-- ==== Sys2Proof/Laws/Ops.lean ====
section
/-! SUPPORT. Everything the shared operations can do, said once each: they answer a next state in which only the ports and the
caller's results have changed. -/

namespace Sys2Proof.Machine

theorem raise_eq (e : DecodeError) (s : State) : raise e s = .next (s.answer (.error e)) := rfl

theorem deliverRegister_eq (f : FunctTag) (rs rt rd : RegIndex) (shamt : ShiftAmount) (s : State) :
    deliverRegister f rs rt rd shamt s = .next (s.answer (.value (.register f rs rt rd shamt))) := rfl

theorem deliverJump_eq (j : JumpTag) (target : Word) (s : State) :
    deliverJump j target s = .next (s.answer (.value (.jump j target))) := rfl

theorem deliverImmediate_eq (t : ImmTag) (rs rt : RegIndex) (imm : Int) (s : State) :
    deliverImmediate t rs rt imm s = .next (s.answer (.value (.immediate t rs rt imm))) := rfl

/-- R141: `form` is 0 exactly when `status` is not. -/
theorem Ports.ofResult_form_eq_zero (r : DecodeResult) : (Ports.ofResult r).form = 0 ↔ (Ports.ofResult r).status ≠ 0 := by
  rcases r with ⟨⟨⟩⟩ | ⟨⟨⟩⟩ <;> simp [Ports.ofResult, formPort, statusPort, errorStatus]

/-- R140: the value 3 is never driven. -/
theorem Ports.ofResult_status_ne_three (r : DecodeResult) : (Ports.ofResult r).status ≠ 3 := by
  rcases r with ⟨⟨⟩⟩ | ⟨⟨⟩⟩ <;> simp [Ports.ofResult, statusPort, errorStatus]

end Sys2Proof.Machine
end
----
• **Your task**
The full listing has to be duplicated exactly.

• **Solution to this exercise**
-- ==== Sys2Proof/Laws/Ops.lean ====
section
/-! SUPPORT. Everything the shared operations can do, said once each: they answer a next state in which only the ports and the
caller's results have changed. -/

namespace Sys2Proof.Machine

theorem raise_eq (e : DecodeError) (s : State) : raise e s = .next (s.answer (.error e)) := rfl

theorem deliverRegister_eq (f : FunctTag) (rs rt rd : RegIndex) (shamt : ShiftAmount) (s : State) :
    deliverRegister f rs rt rd shamt s = .next (s.answer (.value (.register f rs rt rd shamt))) := rfl

theorem deliverJump_eq (j : JumpTag) (target : Word) (s : State) :
    deliverJump j target s = .next (s.answer (.value (.jump j target))) := rfl

theorem deliverImmediate_eq (t : ImmTag) (rs rt : RegIndex) (imm : Int) (s : State) :
    deliverImmediate t rs rt imm s = .next (s.answer (.value (.immediate t rs rt imm))) := rfl

/-- R141: `form` is 0 exactly when `status` is not. -/
theorem Ports.ofResult_form_eq_zero (r : DecodeResult) : (Ports.ofResult r).form = 0 ↔ (Ports.ofResult r).status ≠ 0 := by
  rcases r with ⟨⟨⟩⟩ | ⟨⟨⟩⟩ <;> simp [Ports.ofResult, formPort, statusPort, errorStatus]

/-- R140: the value 3 is never driven. -/
theorem Ports.ofResult_status_ne_three (r : DecodeResult) : (Ports.ofResult r).status ≠ 3 := by
  rcases r with ⟨⟨⟩⟩ | ⟨⟨⟩⟩ <;> simp [Ports.ofResult, statusPort, errorStatus]

end Sys2Proof.Machine
end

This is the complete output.